Senate District 5
Registration: D 12,744, R 12,705, N 15,365, total 40,846, D+ 39
Incumbent: Daryl Beall, D-Ft. Dodge
Beall won a third term last year in old district 25 with 54%. Beall loses about 900 Democrats and gets a dead-even district that votes on the lower turnout gubernatorial cycle. The new seat keeps Ft. Dodge and Calhoun County but loses Greene County to the south and instead goes go north into Pocahontas and Humboldt. Beall has till 2014 to get to know those new constituents.
The Senate district is polarized between a Democratic half and an equally GOP part.
House District 9
Registration: D 7625, R 5253, N 6484, total 19378, D+ 2372
Incumbent: Helen Miller, D-Ft. Dodge
Update September 11: Alcazar running again.
Very little change for Miller in the district she's held since 2002. She keeps her entire old district and adds three townships to maintain roughly the same Democratic edge. This is one of those ones where the district lines practically draw themselves. An ideal House district size is 30,538, and the Ft. Dodge census population is 25,206.
Miller won with a surprisingly close 52% last time against Matt Alcazar, a tea partier opponent who had started out running as an independent.

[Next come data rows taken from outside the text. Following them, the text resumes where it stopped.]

-- ==== Sys2Proof/Laws/Encoding.lean ====
section
/-! SUPPORT. The fields of a packed word, one lemma per field, and the words by arithmetic. -/

namespace Sys2Proof

/-- A request word by arithmetic (30_encoding.md R60). -/
theorem packRequest_toNat (op : BitVec 8) (imm : BitVec 32) (a b : BitVec 64) :
    (packRequest op imm a b).toNat = op.toNat * 2 ^ 160 + imm.toNat * 2 ^ 128 + a.toNat * 2 ^ 64 + b.toNat := by
  simp only [packRequest, BitVec.toNat_cast, toNat_append_add]
  omega

@[simp] theorem packRequest_op (op : BitVec 8) (imm : BitVec 32) (a b : BitVec 64) :
    (packRequest op imm a b).op = op := by
  have := op.isLt; have := imm.isLt; have := a.isLt; have := b.isLt
  apply BitVec.eq_of_toNat_eq
  simp only [Request.op, toNat_field, packRequest_toNat]
  omega

@[simp] theorem packRequest_imm (op : BitVec 8) (imm : BitVec 32) (a b : BitVec 64) :
    (packRequest op imm a b).imm = imm := by
  have := op.isLt; have := imm.isLt; have := a.isLt; have := b.isLt
  apply BitVec.eq_of_toNat_eq
  simp only [Request.imm, toNat_field, packRequest_toNat]
  omega

@[simp] theorem packRequest_fieldA (op : BitVec 8) (imm : BitVec 32) (a b : BitVec 64) :
    (packRequest op imm a b).fieldA = a := by
  have := op.isLt; have := imm.isLt; have := a.isLt; have := b.isLt
  apply BitVec.eq_of_toNat_eq
  simp only [Request.fieldA, toNat_field, packRequest_toNat]
  omega

@[simp] theorem packRequest_fieldB (op : BitVec 8) (imm : BitVec 32) (a b : BitVec 64) :
    (packRequest op imm a b).fieldB = b := by
  have := op.isLt; have := imm.isLt; have := a.isLt; have := b.isLt
  apply BitVec.eq_of_toNat_eq
  simp only [Request.fieldB, toNat_field, packRequest_toNat]
  omega

/-- Two raw limbs in a field, by arithmetic (30_encoding.md R64). -/
theorem packRawLimbs_toNat {x y : Nat} (hx : FitsU32 x) (hy : FitsU32 y) :
    (packRawLimbs x y).toNat = x * 2 ^ 32 + y := by
  simp only [packRawLimbs, BitVec.toNat_cast, toNat_append_add, BitVec.toNat_ofNat]
  omega

/-- Eight byte lanes in a field, by arithmetic (30_encoding.md R65). -/
theorem packLanes_toNat (d0 d1 d2 d3 d4 d5 d6 d7 : Byte) : (packLanes d0 d1 d2 d3 d4 d5 d6 d7).toNat =
    d0.toNat * 2 ^ 56 + d1.toNat * 2 ^ 48 + d2.toNat * 2 ^ 40 + d3.toNat * 2 ^ 32 + d4.toNat * 2 ^ 24
      + d5.toNat * 2 ^ 16 + d6.toNat * 2 ^ 8 + d7.toNat := by
  simp only [packLanes, BitVec.toNat_cast, toNat_append_add]
  omega

/-- A raw limb is half of field `A` or of field `B` (30_encoding.md R64). -/
theorem rawLimb_0 (q : Request) : q.rawLimb 0 = q.fieldA.toNat / 2 ^ 32 := by
  have := q.isLt
  simp only [Request.rawLimb, Request.fieldA, toNat_field, Fin.val_zero]
  omega

theorem rawLimb_1 (q : Request) : q.rawLimb 1 = q.fieldA.toNat % 2 ^ 32 := by
  simp only [Request.rawLimb, Request.fieldA, toNat_field, Fin.val_one]
  omega

theorem rawLimb_2 (q : Request) : q.rawLimb 2 = q.fieldB.toNat / 2 ^ 32 := by
  simp only [Request.rawLimb, Request.fieldB, toNat_field, Fin.val_two]
  omega

theorem rawLimb_3 (q : Request) : q.rawLimb 3 = q.fieldB.toNat % 2 ^ 32 := by
  have h3 : (3 : Fin 4).val = 3 := rfl
  simp only [Request.rawLimb, Request.fieldB, toNat_field, h3]
  omega

/-- A byte lane is a byte of field `A` (30_encoding.md R65). -/
theorem lane_eq (q : Request) (j : Fin 8) : q.lane j = q.fieldA.extractLsb' (56 - 8 * j.val) 8 := by
  apply BitVec.eq_of_toNat_eq
  simp only [Request.lane, Request.fieldA, toNat_field]
  fin_cases j <;> simp only <;> omega

end Sys2Proof
end

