theorem limbs_shiftRight_eq_shrLimbs (a : Int64Value) (m : Nat) : .limbs (a.val >>> m) = shrLimbs a m := by
  refine eq_limbs_of_getLsbD (limb := rightLimb a.limbAt m) fun i k h0 h3 hk => ?_
  obtain ⟨j, hj⟩ : ∃ j : Nat, 16 * (3 - i) + (k : Int) = j := Int.eq_ofNat_of_zero_le (by omega)
  rw [getLsbD_rightLimb (limbAt_carriesBits a) m i hk, hj, bitAt_shiftRight]

/-- Settles O28: the limb-level shifter and the word-level operation move the bits by the same number of places. -/
theorem limbLevelShifterEqualsTheWordLevel : Obligations.LimbLevelShifterEqualsTheWordLevel := by
  intro a m s hm
  refine ⟨?_, ?_, ?_, ?_⟩
  · rw [exec_rotl, rotlValue_eq_rotlLimbs]
  · rw [exec_rotr, rotrValue_eq_rotrLimbs]
  · rw [exec_shl, shlResponse_of_range (by omega) (by omega), Int.toNat_natCast, limbs_shiftLeft_eq_shlLimbs]
  · rw [exec_shr, shrResponse_of_range (by omega) (by omega), Int.toNat_natCast, limbs_shiftRight_eq_shrLimbs]

/-! ### The rotation laws -/

theorem rotlValue_rotlValue (a : Int64Value) (m n : Int) : rotlValue (rotlValue a m) n = rotlValue a (m + n) := by
  refine Int64Value.eq_of_bitMod_eq fun i => ?_
  rw [bitMod_rotlValue, bitMod_rotlValue, bitMod_rotlValue, Int.sub_sub, Int.add_comm n m]

theorem rotlValue_rotrValue (a : Int64Value) (n : Int) : rotlValue (rotrValue a n) n = a := by
  refine Int64Value.eq_of_bitMod_eq fun i => ?_
  rw [bitMod_rotlValue, bitMod_rotrValue, Int.sub_add_cancel]

theorem rotrValue_rotlValue (a : Int64Value) (n : Int) : rotrValue (rotlValue a n) n = a := by
  refine Int64Value.eq_of_bitMod_eq fun i => ?_
  rw [bitMod_rotrValue, bitMod_rotlValue, Int.add_sub_cancel]

theorem rotrValue_eq_rotlValue (a : Int64Value) {m n : Int} (h : (m + n) % 64 = 0) : rotrValue a n = rotlValue a m := by
  refine Int64Value.eq_of_bitMod_eq fun i => ?_
  rw [bitMod_rotrValue, bitMod_rotlValue]
  exact a.bitMod_congr (by omega)

/-- Whole limbs: the limb-level formula has no bits to carry between neighbours. -/
theorem rotlValue_whole_limbs (a : Int64Value) : rotlValue a 16 = ⟨a.limb1, a.limb2, a.limb3, a.limb0⟩ ∧
    rotlValue a 32 = ⟨a.limb2, a.limb3, a.limb0, a.limb1⟩ ∧ rotlValue a 48 = ⟨a.limb3, a.limb0, a.limb1, a.limb2⟩ := by
  have hlimbs (m : Nat) : rotlValue a m = rotlLimbs a m := rotlValue_eq_rotlLimbs a m
  refine ⟨(hlimbs 16).trans ?_, (hlimbs 32).trans ?_, (hlimbs 48).trans ?_⟩
  all_goals simp [rotlLimbs, leftLimb, Int64Value.limbMod, Int64Value.limbAt]

/-- Settles O29: rotations move the bits around modulo 64 (`bitMod_rotlValue`, `bitMod_rotrValue`). -/
theorem rotationLaws : Obligations.RotationLaws :=
  ⟨fun a n => ⟨rotlValue_rotrValue a n, rotrValue_rotlValue a n⟩,
    fun a => ⟨rotlValue_of_amount_zero rfl a, rotlValue_of_amount_zero rfl a, rotrValue_of_amount_zero rfl a,
      rotrValue_of_amount_zero rfl a⟩,
    rotlValue_whole_limbs, rotlValue_rotlValue, fun a _ _ => rotrValue_eq_rotlValue a⟩

end Machine

end Sys2Proof
end
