-- ==== Sys2Proof/Machine/Regs.lean ====
section
/-! DEFINITION. The register fields of the register map (R6, R44): one constant per field, with its place and its
reset value, transcribed from the register tables of the chapters. A field of a register that the spec gives
several times (per die, ring, tile, channel, input, core) has up to three indices. -/
namespace Sys2Proof

/-- One field of a register, at every place the register map gives it. `base` is the register's BAR0 offset at
index 0, `lo` and `w` are the field's lowest bit and its width, `s1 n1 s2 n2 s3 n3` are the strides and counts of
up to three indices, `rst` is the reset value and `tab` its reset values along the last index where they differ. A
per-die register has the die as its first index, at a stride of 0x1000_0000 (the model's own, R41). -/
structure Fld where
  base : Nat
  lo : Nat
  w : Nat
  s1 : Nat := 0
  n1 : Nat := 1
  s2 : Nat := 0
  n2 : Nat := 1
  s3 : Nat := 0
  n3 : Nat := 1
  rst : Nat := 0
  tab : List Nat := []
  deriving DecidableEq, Repr

/-- The bit address that keys the field in the register file. -/
def Fld.key (f : Fld) (i j k : Nat) : Nat :=
  (f.base + f.s1 * (i % f.n1) + f.s2 * (j % f.n2) + f.s3 * (k % f.n3)) * 8 + f.lo

/-- The value the field has after reset. -/
def Fld.reset (f : Fld) (i j k : Nat) : Nat :=
  match f.tab with
  | [] => f.rst
  | t => t.getD (if f.n3 ≠ 1 then k else if f.n2 ≠ 1 then j else i) f.rst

Speaking of tea partiers who started out running as independents...
House District 10
Registration: D 5119, R 7452, N 8881, total 21468, R+ 2333
Incumbents: Tom Shaw, R-Laurens,
Tom Shaw, who first announced his 2010 run as an independent, won an epic primary and then took over with ease in the general as conservaDem Dolores Mertz retired. Shaw, age 49, has taken the hard-right approach along with fellow freshmen Glen Massie and Kim Pearson: uber-purist on abortion, joining the late session Supreme Court impeachment effort. He keeps his native Pocahontas County and Humboldt, but loses the city of Algona and southern Kossuth.

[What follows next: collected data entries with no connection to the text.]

-- ==== Sys2Proof/Machine/State.lean ====
section
/-! DEFINITION. The state of the PL16K as plain data. `regs` holds every register field (Regs.lean) and `mem` the bytes
of the set-up tables, banks and slots; each block's structure holds what the block's chapter gives it beside its
registers: queues, work in progress and values that software cannot read. Numbers that the manual counts are natural
numbers; frames are Meridian frame numbers (assumption 2). -/
namespace Sys2Proof.Machine

/-! ### Host Port (chapter 2) -/

/-- A descriptor the Host Port has accepted (R56, R58): its number in the model, its submission ring, the header's
fields, the ticks of its acceptance and its 64 bytes. -/
structure Desc where
  id : Nat
  ring : Nat
  op : Nat
  flags : Nat
  tag : Nat
  acc : Nat
  bytes : List Byte
  /-- The completion ring of its submission ring at acceptance, and whether its completion is to be dropped (R48, R79). -/
  cq : Nat
  lost : Bool
  /-- The domain with whose rights it acts: that of its ring set at acceptance (R48). -/
  dom : Nat
  deriving DecidableEq, Repr

/-- A completion that is owed (R65): its completion ring and what it will hold. `flags` holds bits 3:0 of FLAGS. -/
structure Compl where
  cq : Nat
  sq : Nat
  tag : Nat
  status : Nat
  flags : Nat
  result : Nat
  acc : Nat
  exe : Nat
  irq : Bool
  /-- The SEQ a re-posted completion keeps (R71). -/
  repost : Option Nat
  deriving DecidableEq, Repr

/-- A completion written with the SEQ it took, kept for re-posting (R71). -/
structure Posted where
  seq : Nat
  c : Compl
  deriving DecidableEq, Repr

/-- A telemetry binding (R74): its number, the domain that created it, and where it sends what. -/
structure Binding where
  num : Nat
  dom : Nat
  tq : Nat
  type : Nat
  first : Nat
  count : Nat
  period : Nat
  deriving DecidableEq, Repr

/-- A telemetry record waiting to be written (R72): the number of the binding it comes from, its ring, type, source, stamp in
ticks and 48-byte payload. -/
structure TelRec where
  num : Nat
  tq : Nat
  type : Nat
  source : Nat
  stamp : Nat
  payload : List Byte
  deriving DecidableEq, Repr

/-- What a ring has written since it last signalled (R78): how many entries, and the frame of the oldest. -/
structure RingSig where
  count : Nat
  since : Nat
  deriving DecidableEq, Repr

/-- What the module puts out: host memory writes through a die's link, MSI-X signals (R77), and pulses on pins. -/
inductive Out where
  /-- A write of bytes to host memory; `relaxed` carries Relaxed Ordering (R39, R69). -/
  | host (die addr : Nat) (relaxed : Bool) (bytes : List Byte)
  /-- A read of host memory that a descriptor or a stream asks for (R53, R91, R283). -/
  | read (die addr len : Nat)
  /-- A signal of an MSI-X vector. -/
  | msix (die vec : Nat)
  /-- A frame sent on a timing port (R332). -/
  | frame (port : Nat) (bytes : List Byte)
  /-- A rise of PPS_OUT at a time in ticks, high for `ms` milliseconds (R335). -/
  | pps (ticks ms : Nat)
  /-- The value that a register read returns to its requester (R10). -/
  | reg (die addr value : Nat)
  /-- The value that a read of a doorbell page (2), of BAR4 (4) or of configuration space (0) returns (R40, R43, R50). -/
  | data (die space addr value : Nat)
  /-- A PMBus write to a rail (R465). -/
  | pmbus (rail cmd value : Nat)
  deriving DecidableEq, Repr

/-- The Host Port beside its registers. -/
structure Hpt where
  /-- The number the next accepted descriptor takes. -/
  nextId : Nat
  /-- Descriptor reads in flight: ring and descriptors asked for (R53). -/
  fetching : List (Nat × Nat)
  /-- Descriptors fetched and not yet accepted, by ring in ring order (R61). -/
  fetched : List (Nat × List Byte)
  /-- Descriptors accepted and still executing, oldest first (R54). -/
  accepted : List Desc
  /-- Completions decided and not yet written, oldest first (R70). -/
  owed : List Compl
  /-- The last completions written, newest first, at most 64 for each completion ring (R71). -/
  posted : List Posted
  /-- The telemetry bindings in use (R74). -/
  bindings : List Binding
  /-- Telemetry records formed and not yet written, oldest first (R72). -/
  telq : List TelRec
  /-- The last period of a binding, plus 1, in which a source was recorded, at 65,536 × binding + source (R213). -/
  period : List (Nat × Nat)
  /-- Telemetry rings that have dropped a record since they last wrote one (R76). -/
  tqLost : List (Nat × Nat)
  /-- Unsignalled entries by ring; telemetry ring t stands at 64 + t (R78). -/
  sig : List (Nat × RingSig)
  /-- The ring fetched last, of the urgent rings and of the others (R53). -/
  lastUrgent : Nat
  lastNormal : Nat
  /-- The shadows of R10: word w of requester r of die d stands at 16 × (3 d + r) + w. -/
  shadow : List (Nat × Nat)
  /-- The pending bit arrays (R43, R77): vector v of die d stands at 256 × d + v. -/
  pba : List (Nat × Nat)
  deriving DecidableEq, Repr

/-! ### Plan Engine (chapters 1 and 3) -/

/-- A stored or loading plan (R94): its id, first slot and bytes exactly as loaded. -/
structure Plan where
  id : Nat
  base : Nat
  bytes : List Byte
  /-- The energy cost J in µJ, computed at load (R120). -/
  energy : Nat
  deriving DecidableEq, Repr

/-- What the live image records for a channel (R84). -/
structure LiveEnt where
  target : Nat
  optical : Nat
  cls : Nat
  /-- KIND of the entry that set it (R90, R101). -/
  kind : Nat
  deriving DecidableEq, Repr

/-- A tone binding (R88): the element, whether it is a path tone, the tone, monitor and amplitude. -/
structure ToneBind where
  elem : Nat
  path : Bool
  tone : Nat
  mon : Nat
  amp : Nat
  deriving DecidableEq, Repr

/-- Where a commit comes from (R112). -/
inductive Origin where
  /-- A PLAN_COMMIT descriptor. -/
  | host (desc : Nat)
  /-- Entry `e` of the active Orbit list. -/
  | orbit (entry : Nat)
  /-- The first commit of an ORBIT_START (R132), made at once. -/
  | join
  /-- The SAFETY re-application (R373). -/
  | reapply
  /-- A calibration move: a point of a CURVE_SWEEP (R314). -/
  | sweep
  deriving DecidableEq, Repr

/-- A request in the Transition Scheduler's queues (R114, R115). `time` is the requested time in ticks, `creq` its
frame, `acc` and `seq` the frame and order of acceptance, `tcost` and `jcost` the costs of R120. `settle` 0 takes the
plan header's value. `moves` lists the channels and targets of a calibration move. -/
structure Req where
  cls : Nat
  src : Nat
  origin : Origin
  plan : Nat
  fb : Option Nat
  settle : Nat
  time : Option Nat
  creq : Nat
  prep : Nat
  strict : Bool
  acc : Nat
  seq : Nat
  tcost : Nat
  jcost : Nat
  moves : List (Nat × Nat)
  /-- Of an Orbit request, the start frame of the entry after it (R129). -/
  until_ : Nat
  deriving DecidableEq, Repr

/-- The NEXT and FALLBACK writes and flags of one channel of a commit (R101). -/
structure Stage where
  ch : Nat
  next : Option Nat
  fb : Option Nat
  arm : Bool
  keep : Bool
  /-- KIND of the entry that names the channel (R90) and its PARAM and TARGET. -/
  kind : Nat
  param : Nat
  target : Nat
  deriving DecidableEq, Repr

/-- A staging write that a tile has taken (R381): the frame in which it arrived, the write, what the channel's entry of the
commit was before it, and its NEXT, FALLBACK, ARM and KEEP then. -/
structure Took where
  arrived : Nat
  w : Stage
  old : Stage
  next : Nat
  fb : Nat
  arm : Nat
  keep : Nat
  deriving DecidableEq, Repr

/-- A dither setting (R150, R152). -/
structure DitherSet where
  dmode : Nat
  tone : Nat
  amp : Nat
  inc : Nat
  phase0 : Nat
  deriving DecidableEq, Repr

/-- The dither settings staged for a channel by the commit in progress (R152). -/
structure DitherStage where
  ch : Nat
  next : Option DitherSet
  fb : Option DitherSet
  deriving DecidableEq, Repr

/-- A dither setting that a tile has staged (R381): the frame in which it arrived, the setting (its channel, whether it is the
fallback setting, its value) and the channel's staged settings before it. -/
structure DitherTook where
  arrived : Nat
  w : Nat × Bool × DitherSet
  old : DitherStage
  deriving DecidableEq, Repr

/-- How far the commit cycle in progress has come (R103). -/
inductive Phase where
  | checked | staged | swapped | dwelt | sampled | decided
  deriving DecidableEq, Repr

/-- The commit cycle in progress (R99, R103). -/
structure Cycle where
  req : Req
  phase : Phase
  prep : Nat
  c : Nat
  /-- MAKEBB_DWELL frames when the plan holds a MAKEBB entry. -/
  dwell : Option Nat
  settle : Nat
  v : Nat
  /-- Lateness in ticks, of a late commit (R99). -/
  late : Option Nat
  /-- The writes and flags that have reached the tiles, and the writes still to be sent, each a NEXT or a FALLBACK write
  (R102). -/
  stage : List Stage
  todo : List Stage
  /-- The dither settings still to be sent: channel, whether it is the fallback setting, and the setting (R152). -/
  dtodo : List (Nat × Bool × DitherSet)
  /-- Frames of staging sent. -/
  sent : Nat
  /-- The staging that the tiles have taken, newest first, and the staging that frozen tiles will take when they resume, oldest
  first (R381, R383). -/
  took : List Took
  dtook : List DitherTook
  kept : List Stage
  dkept : List (Nat × Bool × DitherSet)
  /-- Blocks of R38 that the swap released. -/
  released : List (Nat × Nat)
  /-- The generators allocated to the plan's PROFILE and PREEMPH entries: channel and number (R268). -/
  gens : List (Nat × Nat)
  /-- The channels whose generator's first write has been sent before C, with the start code x0 (R267, R273). -/
  early : List (Nat × Nat)
  /-- The live image at frame C, the fallback state before the fallback plan's overlay (R100). -/
  before : List (Nat × LiveEnt)
  /-- Corrected codes sampled at V by monitor, plus 1; 0 for a monitor that R105 skips. -/
  codes : List (Nat × Nat)
  evaluated : Nat
  failed : Nat
  /-- A tile-loss fault fell in the cycle after C (R108). -/
  tileLost : Bool
  /-- Global Eclipse fell in the cycle after C (R108). -/
  eclipsed : Bool
  /-- ARM was not given at C (R108). -/
  unarmed : Bool
  deriving DecidableEq, Repr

Tjepkes, age 67, hails from Gowrie in rural Webster County. He first won old district 50 in the last year lines were redone, 2002. He keeps Calhoun County but loses all of Greene County, which instead goes with Boone County into freshman Republican Chip Baltimore's seat. Tjepkes was was a 64% winner in 2008 and unopposed in 2010.
Tjepkes took the opposite approach to Shaw on marriage equality, as one of four House Republicans who did not co-sponsor the constitutional amendment (though he, along with all Republicans and sadly three Democrats, ended up voting for it). This had some folks talking primary challenge even before the map came out.
The two paired incumbents are from opposite corners of the district. The new seat is more Republican than either of the old seats. With the Senate seat on the odd cycle, a run at Beall is only an option if one of the two House members stands down for two years. Tjepkes could go east into new 48, where technically Democrat Lisa Heddens lives (but she's expected to go with most of her voters in the open 46 in Ames), but there's very little overlap with the old Tjepkes turf and it's a swing seat.
Shaw could go north a couple miles into the open district 2, but there's no overlap at all with his old turf and, while it's a good GOP district, the new one he's in is better. Shaw didn't back down from a contested primary last time, and the tea party favorite beat Stephen Richards, the main-chance doctor who had fallen only 42 votes short of Mertz in 2008.
On Map Day, Tjepkes said he was inclined to run, while Shaw declined comment. desmoinesdem bets on party establishment support leading to a Tjepkes primary win, but in a GOP primary my money is always on the crazy.